I nodded. That was close enough.
“Because he claimed you sucked as a Dom, he went to someone else. A relative stranger. He agreed to a private scene in a private home for his first time with him, ignoring every safety protocol imaginable, then got himself strangled with a string of Christmas lights by said stranger, who turned out to be none other than a serial killer. And you blame yourself for that.”
I just looked at him for a moment, not quite sure how to take that. Or answer it. I’d never considered it from that perspective before. “Uh….” It was all I had.
Cam simply stared at me. “He was a motherfucking jack-ass-hat of a moron.”
I blinked at him in shock. “What?”
“He was an asshat. Dick weasel. Fucktard. Douche nozzle. Pick your insult.” He shook his head. “And all this time, you’ve been blaming yourself for pushing him to Stevenson? He was the fucking idiot. I thought you
knew
that.”
I couldn’t figure out what to say. That was the last thing I expected to hear. I squirmed inwardly, caught between defending Blake’s memory and wanting, maybe a little too desperately, to believe my best friend.

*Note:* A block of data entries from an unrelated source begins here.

/-! ### setThread -/

@[simp] theorem State.setThread_now (k : Nat) (f : Thread → Thread) : (s.setThread k f).now = s.now := rfl
@[simp] theorem State.setThread_boot (k : Nat) (f : Thread → Thread) : (s.setThread k f).boot = s.boot := rfl
@[simp] theorem State.setThread_mem (k : Nat) (f : Thread → Thread) : (s.setThread k f).mem = s.mem := rfl
@[simp] theorem State.setThread_colours (k : Nat) (f : Thread → Thread) : (s.setThread k f).colours = s.colours := rfl
@[simp] theorem State.setThread_valid (k : Nat) (f : Thread → Thread) : (s.setThread k f).valid = s.valid := rfl
@[simp] theorem State.setThread_ecc (k : Nat) (f : Thread → Thread) : (s.setThread k f).ecc = s.ecc := rfl
@[simp] theorem State.setThread_versions (k : Nat) (f : Thread → Thread) : (s.setThread k f).versions = s.versions := rfl
@[simp] theorem State.setThread_past (k : Nat) (f : Thread → Thread) : (s.setThread k f).past = s.past := rfl
@[simp] theorem State.setThread_stood (k : Nat) (f : Thread → Thread) : (s.setThread k f).stood = s.stood := rfl
@[simp] theorem State.setThread_writeNo (k : Nat) (f : Thread → Thread) : (s.setThread k f).writeNo = s.writeNo := rfl
@[simp] theorem State.setThread_hosts (k : Nat) (f : Thread → Thread) : (s.setThread k f).hosts = s.hosts := rfl
@[simp] theorem State.setThread_fences (k : Nat) (f : Thread → Thread) : (s.setThread k f).fences = s.fences := rfl
@[simp] theorem State.setThread_failed (k : Nat) (f : Thread → Thread) : (s.setThread k f).failed = s.failed := rfl
@[simp] theorem State.setThread_fns (k : Nat) (f : Thread → Thread) : (s.setThread k f).fns = s.fns := rfl
@[simp] theorem State.setThread_launches (k : Nat) (f : Thread → Thread) : (s.setThread k f).launches = s.launches := rfl
@[simp] theorem State.setThread_gangs (k : Nat) (f : Thread → Thread) : (s.setThread k f).gangs = s.gangs := rfl
@[simp] theorem State.setThread_teams (k : Nat) (f : Thread → Thread) : (s.setThread k f).teams = s.teams := rfl
@[simp] theorem State.setThread_waves (k : Nat) (f : Thread → Thread) : (s.setThread k f).waves = s.waves := rfl
@[simp] theorem State.setThread_groups (k : Nat) (f : Thread → Thread) : (s.setThread k f).groups = s.groups := rfl
@[simp] theorem State.setThread_accesses (k : Nat) (f : Thread → Thread) : (s.setThread k f).accesses = s.accesses := rfl
@[simp] theorem State.setThread_traps (k : Nat) (f : Thread → Thread) : (s.setThread k f).traps = s.traps := rfl
@[simp] theorem State.setThread_calls (k : Nat) (f : Thread → Thread) : (s.setThread k f).calls = s.calls := rfl
@[simp] theorem State.setThread_posts (k : Nat) (f : Thread → Thread) : (s.setThread k f).posts = s.posts := rfl
@[simp] theorem State.setThread_notices (k : Nat) (f : Thread → Thread) : (s.setThread k f).notices = s.notices := rfl
@[simp] theorem State.setThread_chunks (k : Nat) (f : Thread → Thread) : (s.setThread k f).chunks = s.chunks := rfl
@[simp] theorem State.setThread_flows (k : Nat) (f : Thread → Thread) : (s.setThread k f).flows = s.flows := rfl
@[simp] theorem State.setThread_dividers (k : Nat) (f : Thread → Thread) : (s.setThread k f).dividers = s.dividers := rfl
@[simp] theorem State.setThread_thermal (k : Nat) (f : Thread → Thread) : (s.setThread k f).thermal = s.thermal := rfl
@[simp] theorem State.setThread_sensors (k : Nat) (f : Thread → Thread) : (s.setThread k f).sensors = s.sensors := rfl
@[simp] theorem State.setThread_slots (k : Nat) (f : Thread → Thread) : (s.setThread k f).slots = s.slots := rfl
@[simp] theorem State.setThread_activeSlot (k : Nat) (f : Thread → Thread) : (s.setThread k f).activeSlot = s.activeSlot := rfl
@[simp] theorem State.setThread_runningSlot (k : Nat) (f : Thread → Thread) : (s.setThread k f).runningSlot = s.runningSlot := rfl
@[simp] theorem State.setThread_fusedSvn (k : Nat) (f : Thread → Thread) : (s.setThread k f).fusedSvn = s.fusedSvn := rfl
@[simp] theorem State.setThread_runningSvn (k : Nat) (f : Thread → Thread) : (s.setThread k f).runningSvn = s.runningSvn := rfl
@[simp] theorem State.setThread_m0 (k : Nat) (f : Thread → Thread) : (s.setThread k f).m0 = s.m0 := rfl
@[simp] theorem State.setThread_m1 (k : Nat) (f : Thread → Thread) : (s.setThread k f).m1 = s.m1 := rfl
@[simp] theorem State.setThread_debugged (k : Nat) (f : Thread → Thread) : (s.setThread k f).debugged = s.debugged := rfl
@[simp] theorem State.setThread_started (k : Nat) (f : Thread → Thread) : (s.setThread k f).started = s.started := rfl
@[simp] theorem State.setThread_turns (k : Nat) (f : Thread → Thread) : (s.setThread k f).turns = s.turns := rfl
@[simp] theorem State.setThread_formedAt (k : Nat) (f : Thread → Thread) : (s.setThread k f).formedAt = s.formedAt := rfl
@[simp] theorem State.setThread_admitTurn (k : Nat) (f : Thread → Thread) : (s.setThread k f).admitTurn = s.admitTurn := rfl
@[simp] theorem State.setThread_issuedAt (k : Nat) (f : Thread → Thread) : (s.setThread k f).issuedAt = s.issuedAt := rfl
@[simp] theorem State.setThread_acts (k : Nat) (f : Thread → Thread) : (s.setThread k f).acts = s.acts := rfl
@[simp] theorem State.setThread_services (k : Nat) (f : Thread → Thread) : (s.setThread k f).services = s.services := rfl
@[simp] theorem State.setThread_serviceCores (k : Nat) (f : Thread → Thread) : (s.setThread k f).serviceCores = s.serviceCores := rfl
@[simp] theorem State.setThread_errorCounts (k : Nat) (f : Thread → Thread) : (s.setThread k f).errorCounts = s.errorCounts := rfl
@[simp] theorem State.setThread_sampled (k : Nat) (f : Thread → Thread) : (s.setThread k f).sampled = s.sampled := rfl
@[simp] theorem State.setThread_hostEvents (k : Nat) (f : Thread → Thread) : (s.setThread k f).hostEvents = s.hostEvents := rfl
@[simp] theorem State.setThread_replies (k : Nat) (f : Thread → Thread) : (s.setThread k f).replies = s.replies := rfl
@[simp] theorem State.setThread_reports (k : Nat) (f : Thread → Thread) : (s.setThread k f).reports = s.reports := rfl
@[simp] theorem State.setThread_nextId (k : Nat) (f : Thread → Thread) : (s.setThread k f).nextId = s.nextId := rfl
@[simp] theorem State.setThread_free (k : Nat) (f : Thread → Thread) : (s.setThread k f).free = s.free := rfl
@[simp] theorem State.setThread_schedule (k : Nat) (f : Thread → Thread) : (s.setThread k f).schedule = s.schedule := rfl
@[simp] theorem State.setThread_cur (k : Nat) (f : Thread → Thread) : (s.setThread k f).cur = s.cur := rfl
@[simp] theorem State.setThread_fetched (k : Nat) (f : Thread → Thread) : (s.setThread k f).fetched = s.fetched := rfl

“Shouldn’t I? Blame myself?” I finally asked quietly.
Cam was shaking his head before I finished. “Oh fuck no. Setting aside your limits for a moment, in the end, it’s on
him
. He ignored the safety protocols. Did you even know he’d gone?”
I shook my head.
“Did he tell
anyone
?”
Again, I shook my head.
“No phone numbers. No checking in. He went home with the guy, alone. Played for the first time, alone.”
I dropped my gaze to my shoes and took a deep breath. A weight I’d been carrying around for two years seemed a lot lighter all of a sudden and I wanted to kick myself a little for not telling my
best friend
—the one I should have known would understand—more than I had.

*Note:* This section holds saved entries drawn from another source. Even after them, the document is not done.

/-- A state in which thread 32, which has exited, still stands in a group, beside thread 0. q1 holds in wave 0 and not in wave 1. -/
def exitedInGroup : State := { State.reset with
  boot := .ready, fns := [(0, Fn.init)], launches := [(0, nameCtx.launch)], gangs := [(0, nameCtx.gang)], teams := [(0, nameCtx.team)]
  waves := [(0, Wave.init.setQ 1 true)], threads := [(0, Thread.init), (32, { Thread.init with status := .exited })]
  groups := [(0, ⟨[0, 32], 0, .ready, none, [], [], [], 1, 0, none, false⟩)], nextId := 100, cur := some 0 }

/-- The context of its group. -/
def exitedCtx : Ctx := (ctx? exitedInGroup).get (by decide +kernel)

/-- `exit q1` issues there. -/
theorem exitedInGroup_issues : Issues (.exit 1) exitedInGroup exitedCtx where
  current := by decide +kernel
  heat := by decide +kernel
  waits := by decide +kernel
  lanes := by decide +kernel
  guard := by decide +kernel
  clear := by decide +kernel

/-- The other hypotheses of the clause: there are bins enough, the team has not ended, and the state holds both threads. -/
theorem exitedInGroup_meets : exitedInGroup.teams.wf = true ∧
    (binsOn exitedInGroup exitedCtx.team.core).length + exitedCtx.lanes.length ≤ 64 ∧ exitedCtx.team.ended = false ∧
    ∀ l ∈ exitedCtx.lanes, (exitedInGroup.threads.find l.key).isSome = true := by decide +kernel

/-- Whether team 0 has ended in the state that an outcome answers, and whether it has no thread that is live there. -/
def endedAndEmpty : Host.Outcome State Fault Refusal → Option (Bool × Bool)
  | .next t => (t.teams.find 0).map fun team => (team.ended, (liveThreads t 0).isEmpty)
  | _ => none

/-- Thread 0 exits, which ends the team; then thread 32 is filed, and is live. -/
theorem exitedInGroup_ends : exitedCtx.tk = 0 ∧ endedAndEmpty (exec (.exit 1) exitedInGroup) = some (true, false) := by decide +kernel

/-- Refutes O22: its clause on the end of the team does not ask that the group's threads are live. Where a thread that has exited still stands in
the group and its guard does not hold (`exitedInGroup`), the team ends with the last other thread, and then that thread is filed. -/
theorem not_reformAndExitResults : ¬ Obligations.ReformAndExitResults := by
  unfold Obligations.ReformAndExitResults
  rintro ⟨-, exits⟩
  obtain ⟨wf, room, going, held⟩ := exitedInGroup_meets
  obtain ⟨t, next, -, -, -, -, teams⟩ := exits 1 exitedInGroup exitedCtx exitedInGroup_issues ⟨wf, room⟩
  obtain ⟨key, after⟩ := exitedInGroup_ends
  rw [key] at teams
  rw [next, endedAndEmpty, Option.map_eq_some_iff] at after
  obtain ⟨team, found, values⟩ := after
  obtain ⟨ended, live⟩ := Prod.ext_iff.1 values
  obtain ⟨-, ends, -⟩ := teams team found
  have empty : liveThreads t 0 = [] := (ends going held).1 ended
  rw [empty] at live
  exact Bool.noConfusion live

end Sys2Proof.Machine
end

section
/-! NOP, HEAT and the waits (R117, R118, R126, R128). -/
namespace Sys2Proof.Machine

/-- The instructions of the group's windows that are not complete (R117). -/
def incompleteOf (s : State) (c : Ctx) : List Nat := (c.g.windows.map (·.xact)).filter fun x => !isComplete s c.tk x

/-- An instruction whose effect is none moves its group on. -/
theorem goesOn_of_done {i : Instr} {s : State} {c : Ctx} (encoded : isEvent i = false) (issues : Issues i s c) (oneWord : (issOf i).lits = 0)
    (eff : (issOf i).eff (acting i c) (acted i s c) = .done (acted i s c)) :
    ∃ t, exec i s = .next t ∧ Moved s t c 1 ∧ ThreadsKept s t ∧ WavesKept s t := by
  rw [exec_issues encoded issues, eff]
  exact ⟨_, rfl, moved_of_advance (Ctx.of issues.current) rfl rfl (J := issOf i) rfl (by rw [oneWord]),
    advance_threadsKept fun _ => rfl, fun _ => rfl⟩

theorem waits_of_wait {i : Instr} {s : State} {c : Ctx} (encoded : isEvent i = false) (issues : Issues i s c)
    (eff : (issOf i).eff (acting i c) (acted i s c) = .wait) : exec i s = .next (waitState (acted i s c) c) := by
  rw [exec_issues encoded issues, eff]
  rfl

/-! ### HEAT -/

/-- R128: the group stands at the first instruction of its body, each lane's path latched. -/
theorem heat_enters {k n m : Nat} {s : State} {c : Ctx} (issues : Issues (.heat k n m) s c) :
    ∃ t, exec (.heat k n m) s = .next t ∧ ThreadsKept s t ∧ WavesKept s t ∧
      Jumped s t c { c.at (c.g.pc + 4 * (if n ≤ 16 then 2 else 3)) with heat := some ⟨n, m, 0, (c.lanes.filter fun l => l.th.getP k).map (·.t)⟩ } := by
  have of := Ctx.of issues.current
  rw [exec_issues (heat_encoded k n m) issues]
  refine ⟨_, rfl, fun j => countIssue_thread (acted (.heat k n m) s c) _ true j, fun _ => rfl, jumped_of_setGroup of rfl rfl rfl _ ?_⟩
  split <;> rfl

/-! ### WAITM and WAITS -/

theorem waitm_eff (n : Nat) (s : State) (c : Ctx) : (issOf (.waitm n)).eff (acting (.waitm n) c) (acted (.waitm n) s c) =
    if (incompleteOf s c).length ≤ n then
      .done (if n = 0 then (acted (.waitm n) s c).setGroup c.gkey fun g => { g with windows := [] } else acted (.waitm n) s c)
    else match ((incompleteOf s c).filter (allFaulted s)).drop n with
      | x :: _ => .park x
      | [] => .wait := rfl

theorem Tab.modify_modify {α : Type} (t : Tab α) (k : Nat) (f g : α → α) : (t.modify k f).modify k g = t.modify k (g ∘ f) := by
  simp only [Tab.modify, List.map_map]
  refine List.map_congr_left fun p _ => ?_
  simp only [Function.comp]
  split <;> simp [*]

/-- An issue as WAITM's that is a window end: what `waitm 0` does to the windows. -/
def closing : Iss := { issWaitm 0 with wend := true }

theorem waitm_closes (s : State) (c : Ctx) :
    ((acted (.waitm 0) s c).setGroup c.gkey fun g => { g with windows := [] }) = pastWaits s c closing := by
  simp only [acted, pastWaits, State.setGroup, Tab.modify_modify]
  rfl

/-- R117: `waitm 0` goes on without a window. -/
theorem waitm_zero {s : State} {c : Ctx} (issues : Issues (.waitm 0) s c) (complete : (incompleteOf s c).length ≤ 0) :
    ∃ t, exec (.waitm 0) s = .next t ∧ Moved s t c 1 ∧ ThreadsKept s t ∧ WavesKept s t ∧
      ∃ g, t.groups.find c.gkey = some g ∧ g.windows = [] := by
  have of := Ctx.of issues.current
  rw [exec_issues (i := .waitm 0) rfl issues, waitm_eff, if_pos complete, if_pos rfl, waitm_closes]
  refine ⟨_, rfl, moved_of_advance of rfl rfl (J := closing) rfl rfl, advance_threadsKept fun _ => rfl, fun _ => rfl, ?_⟩
  have group : (advance (pastWaits s c closing) (acting (.waitm 0) c) (issOf (.waitm 0)) false).groups.find c.gkey =
      ((pastWaits s c closing).groups.find c.gkey).map fun g => g.advance (acting (.waitm 0) c) (issOf (.waitm 0)) false :=
    (advance_group _ _ _ _ _).trans (if_pos rfl)
  rw [group, pastWaits_group, if_pos rfl, of.group]
  exact ⟨_, rfl, rfl⟩

/-- R117: once few enough are incomplete the group goes on, and past `waitm 0` it has no window. -/
theorem waitm_goesOn {n : Nat} {s : State} {c : Ctx} (issues : Issues (.waitm n) s c) (few : (incompleteOf s c).length ≤ n) :
    ∃ t, exec (.waitm n) s = .next t ∧ Moved s t c 1 ∧ ThreadsKept s t ∧ WavesKept s t ∧
      (n = 0 → ∃ g, t.groups.find c.gkey = some g ∧ g.windows = []) := by
  cases n with
  | zero =>
    obtain ⟨t, next, moved, threads, waves, closed⟩ := waitm_zero issues few
    exact ⟨t, next, moved, threads, waves, fun _ => closed⟩
  | succ n =>
    obtain ⟨t, next, moved, threads, waves⟩ := goesOn_of_done (i := .waitm (n + 1)) rfl issues rfl (by rw [waitm_eff, if_pos few]; rfl)
    exact ⟨t, next, moved, threads, waves, fun h => absurd h (Nat.succ_ne_zero n)⟩

/-- R117: while too many are incomplete, and none of them has only faulted accesses, the group waits. -/
theorem waitm_waits {n : Nat} {s : State} {c : Ctx} (issues : Issues (.waitm n) s c) (many : n < (incompleteOf s c).length)
    (sound : ∀ w ∈ c.g.windows, allFaulted s w.xact = false) : exec (.waitm n) s = .next (waitState (acted (.waitm n) s c) c) := by
  have noneFaulted : (incompleteOf s c).filter (allFaulted s) = [] := by
    rw [List.filter_eq_nil_iff]
    intro x member
    obtain ⟨w, window, rfl⟩ := List.mem_map.1 (List.mem_of_mem_filter member)
    rw [sound w window]
    exact Bool.false_ne_true
  refine waits_of_wait (i := .waitm n) rfl issues ?_
  rw [waitm_eff, if_neg (Nat.not_le.2 many), noneFaulted, List.drop_nil]

theorem waits_eff (n : Nat) (s : State) (c : Ctx) : (issOf (.waits n)).eff (acting (.waits n) c) (acted (.waits n) s c) =
    if (c.lanes.all fun l => decide (storesOf s c.tk l.t ≤ n)) = true then .done (acted (.waits n) s c) else .wait := rfl

/-- Settles O23: NOP and HEAT by their effects, each wait by whether what it waits for is over. -/
theorem heatAndWaitResults : Obligations.HeatAndWaitResults := by
  unfold Obligations.HeatAndWaitResults
  refine ⟨fun g s c issues => ?_, fun k n m s c issues => heat_enters issues, fun n s c issues few => waitm_goesOn issues few,
    fun n s c issues many sound => waitm_waits issues many sound, fun n s c issues few => ?_, fun n s c issues many => ?_⟩
  · rw [exec_issues (i := .nop g) rfl issues]
    have of := Ctx.of issues.current
    exact ⟨_, rfl, moved_of_advance of rfl rfl (J := issOf (.nop g)) rfl rfl, subsBecome_kept of (fun _ => rfl) fun _ => rfl⟩
  · refine goesOn_of_done (i := .waits n) rfl issues rfl ?_
    rw [waits_eff, if_pos]
    exact List.all_eq_true.2 fun l member => decide_eq_true (few l member)
  · obtain ⟨l, member, more⟩ := many
    refine waits_of_wait (i := .waits n) rfl issues ?_
    rw [waits_eff, if_neg]
    exact fun all => absurd (of_decide_eq_true (List.all_eq_true.1 all l member)) (Nat.not_le.2 more)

“All this time…,” I whispered, closing my eyes.
“One more thing,” Cam said, drawing my attention.
I raised my eyebrows. “Oh?”
“Yeah. You didn’t suck as a Dom. In all the time we’ve been playing, Sammy’s made me fly a handful of times. You? Every fucking time. Blake’s problem wasn’t that you weren’t a good Dom, Mal. Blake’s problem was that he wasn’t a good sub. He
wasn’t
a sub.”
I scowled. “Of course he was a sub.”
Cam shook his head. “No, he wasn’t. I thought you knew that. He subbed for you because he wanted to play with you. But he told me he’d realized he wasn’t.”
“Well, fuck,” I said, frowning. “Why didn’t he tell me that?”

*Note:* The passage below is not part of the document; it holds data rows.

-- ==== Sys2Proof/Machine/Arithmetic.lean ====
section
/-! DEFINITION. The arithmetic instructions (42_arithmetic.md). -/

namespace Sys2Proof.Machine

/-- A sign and a magnitude as an integer. -/
def signedValue (s : Bool) (n : Nat) : Int := if s then -(n : Int) else n

/-- `S(a + b)` of two finite numbers (42_arithmetic.md R261; the sign of a zero sum,
41_execution_model.md R220). -/
def addFinite (f : Fmt) (env : RoundEnv) (sa : Bool) (ca : Nat) (ea : Int) (sb : Bool) (cb : Nat)
    (eb : Int) : Result :=
  let ideal := min ea eb
  let v := signedValue sa (ca * 10 ^ (ea - ideal).toNat) + signedValue sb (cb * 10 ^ (eb - ideal).toNat)
  if v = 0 then
    exactResult f (zeroResult f (if sa = sb then sa else env.mode == .rtmi) ideal)
  else roundTo f env (decide (v < 0)) ⟨v.natAbs, 1, ideal⟩ ideal

/-- Figure 21, "Actions: Add" (42_arithmetic.md R270). The last row is not reached: NaNs are in
`withNaNs`. -/
def addResult (f : Fmt) (env : RoundEnv) (a b : Datum) : Result :=
  withNaNs f a b <|
    match a, b with
    | .finite sa ca ea, .finite sb cb eb => addFinite f env sa ca ea sb cb eb
    | .finite _ _ _, .inf sb _ => exactResult f (defaultInf sb)
    | .inf sa _, .finite _ _ _ => exactResult f (defaultInf sa)
    | .inf sa _, .inf sb _ =>
      if sa = sb then exactResult f (defaultInf sa) else exceptionResult f .vxisi defaultNaN
    | _, _ => exactResult f defaultNaN

/-- The subtrahend participates "with its sign bit inverted", a NaN does not (42_arithmetic.md R263;
92_eei_decisions.md D18, log 16). -/
def subtrahend (b : Datum) : Datum :=
  match b with
  | .finite s c e => .finite (!s) c e
  | .inf s y => .inf (!s) y
  | .qnan s y => .qnan s y
  | .snan s y => .snan s y

/-- Subtract is Add with the subtrahend (42_arithmetic.md R263). -/
def subResult (f : Fmt) (env : RoundEnv) (a b : Datum) : Result := addResult f env a (subtrahend b)

/-- `S(a * b)` of two finite numbers (42_arithmetic.md R265). -/
def mulFinite (f : Fmt) (env : RoundEnv) (sa : Bool) (ca : Nat) (ea : Int) (sb : Bool) (cb : Nat)
    (eb : Int) : Result :=
  if ca = 0 ∨ cb = 0 then exactResult f (zeroResult f (sa != sb) (ea + eb))
  else roundTo f env (sa != sb) ⟨ca * cb, 1, ea + eb⟩ (ea + eb)

/-- Infinity times a finite number of coefficient `c`: invalid when it is zero (42_arithmetic.md R271). -/
def infTimes (f : Fmt) (s : Bool) (c : Nat) : Result :=
  if c = 0 then exceptionResult f .vximz defaultNaN else exactResult f (defaultInf s)

/-- Figure 22, "Actions: Multiply" (42_arithmetic.md R271). The last row is not reached. -/
def mulResult (f : Fmt) (env : RoundEnv) (a b : Datum) : Result :=
  withNaNs f a b <|
    match a, b with
    | .finite sa ca ea, .finite sb cb eb => mulFinite f env sa ca ea sb cb eb
    | .finite sa ca _, .inf sb _ => infTimes f (sa != sb) ca
    | .inf sa _, .finite sb cb _ => infTimes f (sa != sb) cb
    | .inf sa _, .inf sb _ => exactResult f (defaultInf (sa != sb))
    | _, _ => exactResult f defaultNaN

/-- `S(a / b)` of two finite numbers, with the rows of a zero divisor (42_arithmetic.md R267, R272;
60_exceptions.md R541). -/
def divFinite (f : Fmt) (env : RoundEnv) (sa : Bool) (ca : Nat) (ea : Int) (sb : Bool) (cb : Nat)
    (eb : Int) : Result :=
  if cb = 0 then
    if ca = 0 then exceptionResult f .vxzdz defaultNaN
    else exceptionResult f .zx (defaultInf (sa != sb))
  else if ca = 0 then exactResult f (zeroResult f (sa != sb) (ea - eb))
  else roundTo f env (sa != sb) ⟨ca, cb, ea - eb⟩ (ea - eb)

/-- Figure 23, "Actions: Divide" (42_arithmetic.md R272). The last row is not reached. -/
def divResult (f : Fmt) (env : RoundEnv) (a b : Datum) : Result :=
  withNaNs f a b <|
    match a, b with
    | .finite sa ca ea, .finite sb cb eb => divFinite f env sa ca ea sb cb eb
    | .finite sa _ _, .inf sb _ => exactResult f (trueZero f (sa != sb))
    | .inf sa _, .finite sb _ _ => exactResult f (defaultInf (sa != sb))
    | .inf _ _, .inf _ _ => exceptionResult f .vxidi defaultNaN
    | _, _ => exactResult f defaultNaN

/-- The result of an arithmetic operation on its two register operands (42_arithmetic.md R269). -/
def arithResult (op : Fmt → RoundEnv → Datum → Datum → Result) (f : Fmt) (fra frb : FprNum) (s : State) :
    Result :=
  op f (roundEnv s.fpscr) (readDatum f fra s) (readDatum f frb s)

/-- `Arith(op, fmt, T, A, B, Rc)` (42_arithmetic.md R269). -/
def arith (op : Fmt → RoundEnv → Datum → Datum → Result) (f : Fmt) (frt fra frb : FprNum) (rc : Bool)
    (s : State) : Host.Outcome State Fault Refusal :=
  completes (validReg f frt && validReg f fra && validReg f frb) rc
    (deliver (fun g d => datumWrites g frt d) (arithResult op f fra frb s) s.fpscr) s

/-- dadd (42_arithmetic.md R261). -/
def execDadd (frt fra frb : FprNum) (rc : Bool) (s : State) : Host.Outcome State Fault Refusal :=
  arith addResult .dfp64 frt fra frb rc s

/-- daddq (42_arithmetic.md R262). -/
def execDaddq (frt fra frb : FprNum) (rc : Bool) (s : State) : Host.Outcome State Fault Refusal :=
  arith addResult .dfp128 frt fra frb rc s

/-- dsub (42_arithmetic.md R263). -/
def execDsub (frt fra frb : FprNum) (rc : Bool) (s : State) : Host.Outcome State Fault Refusal :=
  arith subResult .dfp64 frt fra frb rc s

/-- dsubq (42_arithmetic.md R264). -/
def execDsubq (frt fra frb : FprNum) (rc : Bool) (s : State) : Host.Outcome State Fault Refusal :=
  arith subResult .dfp128 frt fra frb rc s

/-- dmul (42_arithmetic.md R265). -/
def execDmul (frt fra frb : FprNum) (rc : Bool) (s : State) : Host.Outcome State Fault Refusal :=
  arith mulResult .dfp64 frt fra frb rc s

/-- dmulq (42_arithmetic.md R266). -/
def execDmulq (frt fra frb : FprNum) (rc : Bool) (s : State) : Host.Outcome State Fault Refusal :=
  arith mulResult .dfp128 frt fra frb rc s

/-- ddiv (42_arithmetic.md R267). -/
def execDdiv (frt fra frb : FprNum) (rc : Bool) (s : State) : Host.Outcome State Fault Refusal :=
  arith divResult .dfp64 frt fra frb rc s

/-- ddivq (42_arithmetic.md R268). -/
def execDdivq (frt fra frb : FprNum) (rc : Bool) (s : State) : Host.Outcome State Fault Refusal :=
  arith divResult .dfp128 frt fra frb rc s

end Sys2Proof.Machine
end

“Who knows?” Cam shrugged. “Maybe he thought you’d stop playing altogether? I don’t understand why he’d sub for Stevenson if he knew he was a Dom, but maybe he just wasn’t comfortable Domming. Or maybe he was more switch than he told me. Or maybe he never got a chance to play. Or… who knows? But it wasn’t because you sucked. You didn’t.”
While a lot to digest, it explained so much: why Blake never went into subspace in all the times we’d played; why he never seemed content with what we did. It brought up another problem for me, though. All that time, I’d thought I knew what to look for in a submissive, that I recognized submission. If Blake wasn’t….
I cleared my throat and looked up at Cam. “I… I have to think about this.”
Cam frowned. “Mal, you’ve had two years to—”
“Not this. This is… I haven’t thought of
any
of it like this. I need a little time.” Cam sighed, and I knew he was giving in. I stepped back and opened his door for him. “Come on, I’ll drive you home.”
With a disgruntled look at me, Cam slid into the seat. “She’s gonna beat my ass over this,” he muttered.
When I got in on my side, I snickered. “If you weren’t such a masochist, I’d put in a good word. But you love it and you know it.” I paused thoughtfully. “Maybe I
will
put in a good word and she’ll beat you even harder for it.”
Cam rolled his eyes. “Just drive, asshole.”